What is being asked – Select and copy out every line in the records containing "fload".
* * * * * * * * *
-- ==== Sys2Proof/Machine/Dispatch.lean ====
section
/-! DEFINITION. The meaning of each command, one arm per constructor. -/

namespace Sys2Proof.Machine
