/-- A mover's operation starts on the feeder or on the sluice that its opcode names, which counts one start more where no write of the
beat set that count, whatever operation of another kind heads the other stream. -/
def Obligations.MoverStarts : Prop :=
  ∀ (core : Fin 256) (onX : Bool) (d : List Word) (s : State),
    (Starts s core onX false (· == .fload) d .fload → Gives (.fload core) s fun t => Started core onX d .fload s t) ∧
    (Starts s core onX false (· == .fstore) d .fstore → Gives (.fstore core) s fun t => Started core onX d .fstore s t) ∧
    (Starts s core onX true (· == .fload) d .fload → Gives (.lload core) s fun t => Started core onX d .fload s t) ∧
    (Starts s core onX true (· == .fstore) d .fstore → Gives (.lstore core) s fun t => Started core onX d .fstore s t) ∧
    (∀ (sl : Fin 4) (j : Fin 5), Starts s core onX false (sluClass j) d (sluOpCmd core sl j).2 → Gives (sluOpCmd core sl j).1 s fun t =>
        Started core onX d (sluOpCmd core sl j).2 s t ∧
        (s.written (Reg.SLUICE_STAT core sl) Fld.SLUICE_STAT.started = false →
          t.get (Reg.SLUICE_STAT core sl) Fld.SLUICE_STAT.started = (s.get (Reg.SLUICE_STAT core sl) Fld.SLUICE_STAT.started + 1) % 2 ^ Fld.SLUICE_STAT.started.width)) ∧
    (∀ sl : Fin 4, Starts s core onX true (sluClass 0) d (.scopy sl) → Gives (.lcopy core) s fun t => Started core onX d (.scopy sl) s t)

namespace Sys2Proof.Machine

/-- A last beat of the unit `u` of core `n`, which runs `r` and waits for nothing more. -/
def EndsNow (s : State) (n : Nat) (u : UnitId) (r : RunOp) : Prop :=
  (s.core n).running u = some r ∧ s.inBeat n = true ∧ r.start + r.cost ≤ s.beatOf n + 1 ∧ s.die.holds.any (unitHold n u) = false ∧
  ¬(u = .array ∧ (s.core n).arrayLate = true) ∧ (r.dead = true ∨ s.lateKinds n u = none)

/-- Bit `b` of the device address space, as a read delivers it. -/
def bitOf (s : State) (b : Nat) : Bool := (s.byte (b / 8)).getLsbD (b % 8)

/-- Writes within bits of their own, none of them in a line that the beat defers. -/
def Apart (s : State) (ws : List PendWrite) : Prop :=
  ws.Pairwise (fun v w => v.bit + v.width ≤ w.bit ∨ w.bit + w.width ≤ v.bit) ∧
  ∀ w ∈ ws, 0 < w.width ∧ w.width ≤ 256 ∧ s.defers (lineOf (w.bit / 8)) = false ∧
    s.defers (lineOf ((w.bit + w.width - 1) / 8)) = false

/-- Every write has its bits in `t`, and every bit that is in none of them reads as it did in `s`. -/
def Land (ws : List PendWrite) (s t : State) : Prop :=
  (∀ w ∈ ws, ∀ j < w.width, bitOf t (w.bit + j) = w.val.testBit j) ∧
  ∀ b, (∀ w ∈ ws, b < w.bit ∨ w.bit + w.width ≤ b) → bitOf t b = bitOf s b

end Sys2Proof.Machine

/-- A macro-op whose items have all arrived ends in its last beat: its unit is free from the next beat, every queue of its push mask with
room takes its entry, which carries its tag, the user half and the sequence number, and a signal to its own core joins the beat's. A
transfer with items of a hold or of another chip late raises a hold request and goes on. What macro-ops leave. A vector instruction
computes its results from its first beat's operands and writes them, with its accumulator and its flags, in its last beat; the writes land
in their own bits, and every other bit of memory reads as before. A multiply writes the entries that a drain beat holds in that beat, an
SRED its results as they are served, and a feeder operation its pieces: in their last beats these units, and a sluice, leave every byte of
memory and every accumulator as they were, and the array shows the flags of what it drained. -/
def Obligations.MacroOpResults : Prop :=
  (
    ∀ (core : Fin 256) (u : UnitId) (r : RunOp) (s : State), (s.core core).running u = some r → s.inBeat core = true →
      r.start + r.cost ≤ s.beatOf core + 1 → s.die.holds.any (unitHold core u) = false →
      ¬(u = .array ∧ (s.core core).arrayLate = true) →
      (r.dead = true ∨ s.lateKinds core u = none → Gives (.macroOpLastBeat core u) s fun t =>
        (t.core core).running u = none ∧ smFind (t.core core).freed (unitNum u) = some (s.beatOf core) ∧
        (∀ onX, (t.core core).fifo onX = (s.core core).fifo onX) ∧ (t.core core).x = (s.core core).x ∧
        ((s.core core).queues.length = 8 → ∀ q < 8,
          ((dPush r.desc).testBit q = false → (t.core core).queues.getD q [] = (s.core core).queues.getD q []) ∧
          ((dPush r.desc).testBit q = true → ((s.core core).queues.getD q []).length < 16 →
            ∃ e, (t.core core).queues.getD q [] = (s.core core).queues.getD q [] ++ [e] ∧ e.beat = s.beatOf core ∧
              leNat ((e.bytes.drop 16).take 2) = dTag r.desc ∧
              leNat ((e.bytes.drop 18).take 2) = (s.core core).qseq.getD q 0 % 65536 ∧ e.bytes.drop 32 = r.user)) ∧
        ((dPost r.desc).kind = 1 → (dPost r.desc).n ≠ 0 → r.dead = false → r.legacy = false →
          (t.core core).sigs = (s.core core).sigs ++
            [⟨(dPost r.desc).index, (dPost r.desc).n, core, issuerNum (issuerOf (onXUnit u))⟩]) ∧
        (u = .array → t.get (Reg.ARRAY_STAT core) Fld.ARRAY_STAT.busy = 0)) ∧
      (∀ hold link, r.dead = false → s.lateKinds core u = some (hold, link) → (hold || link) = true → s.arriving core = false →
        Gives (.macroOpLastBeat core u) s fun t =>
          (t.core core).running u = some r ∧
          { cause := if link then .linkLate else .memoryLate, core := core.val, unit := some u } ∈ t.die.holds)) ∧
  (
    (∀ (n rank : Nat) (u : UnitId) (ws : List PendWrite) (s : State), s.wf = true → Apart s ws → Land ws s (s.applyWrites n u rank ws)) ∧
    (∀ (core : Fin 256) (onX : Bool) (d : List Word) (i : Nat) (c : Instr) (s : State), (vecCmds core)[i]? = some c →
      Starts s core onX false (· == .vec i) d (.vec i) → Gives c s fun t =>
        let u := s.startHead core onX d (.vec i)
        ∃ x, (t.core core).vector = some x ∧ x.writes = (u.vecRun core (u.vecOf core i d)).writes ∧
          x.afa = (u.vecRun core (u.vecOf core i d)).afa ∧ SameBytes s t) ∧
    (∀ (core : Fin 256) (r : RunOp) (i : Nat) (s : State), EndsNow s core .vector r → opKind (opByte r.desc) = some (.vec i) →
      Gives (.macroOpLastBeat core .vector) s fun t =>
        SameBytes (s.applyWrites core .vector 4 r.writes) t ∧ (t.core core).later = ((s.applyWrites core .vector 4 r.writes).core core).later ∧
        (s.wf = true → Apart s r.writes → Land r.writes s t) ∧ (t.core core).acc = (s.core core).acc ∧
        (t.core core).vafa = (match r.afa with
          | some (k, a) => smPut (s.core core).vafa k a
          | none => (s.core core).vafa) ∧
        t.get (Reg.VEC_STAT core) Fld.VEC_STAT.last_lane = r.lane % 2 ^ Fld.VEC_STAT.last_lane.width) ∧
    (∀ (core : Fin 256) (u : UnitId) (r : RunOp) (s : State), u ≠ .vector → EndsNow s core u r →
      Gives (.macroOpLastBeat core u) s fun t =>
        SameBytes s t ∧ (t.core core).later = (s.core core).later ∧ (t.core core).acc = (s.core core).acc ∧
        (t.core core).vafa = (s.core core).vafa ∧
        (u = .array → t.get (Reg.ARRAY_STAT core) Fld.ARRAY_STAT.last_flags = r.drain.getD 0 % 2 ^ Fld.ARRAY_STAT.last_flags.width ∧
          t.get (Reg.ARRAY_STAT core) Fld.ARRAY_STAT.last_poison = if (s.core core).arrayBad then 1 else 0)) ∧
    (∀ (core : Fin 256) (r : RunOp) (b m col : Nat) (s : State),
      let o := mmulOf r.desc
      let es := drainBytes o.dfmt
      let at_ := fun (i j : Nat) => 8 * (s.placeAddr core o.dstBase + o.dstStride * i + es * j)
      let e := m * o.nTile + col
      s.wf = true → o.n * es ≤ o.dstStride → o.n ≤ o.nTile → r.cost ≤ b + o.d → m < o.m → col < o.n →
      (b + o.d - r.cost) * drainPerBeat o.dfmt ≤ e → e < (b + o.d - r.cost + 1) * drainPerBeat o.dfmt →
      (∀ i j, i < o.m → j < o.n → s.defers (lineOf (at_ i j / 8)) = false ∧ s.defers (lineOf ((at_ i j + 8 * es - 1) / 8)) = false) →
      ∀ k < 8 * es, bitOf (s.arrayDrain core r o b) (at_ m col + k) = (s.drainEntry core o m col).1.testBit k) ∧
    (∀ (core : Fin 256) (sl : Fin 4) (r : RunOp) (o : RedOp) (p : Nat × Nat) (s : State), s.wf = true →
      (s.core core).running (sluUnit sl) = some r → o.listB + o.partB < r.done →
      let ws := r.writes.filter fun w => decide (8 * p.1 ≤ w.bit ∧ w.bit < 8 * (p.1 + p.2))
      Apart s ws → Land ws s (s.redServe core sl o p)))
* * * * * * * * *
Exercise result –
    (Starts s core onX false (· == .fload) d .fload → Gives (.fload core) s fun t => Started core onX d .fload s t) ∧
    (Starts s core onX true (· == .fload) d .fload → Gives (.lload core) s fun t => Started core onX d .fload s t) ∧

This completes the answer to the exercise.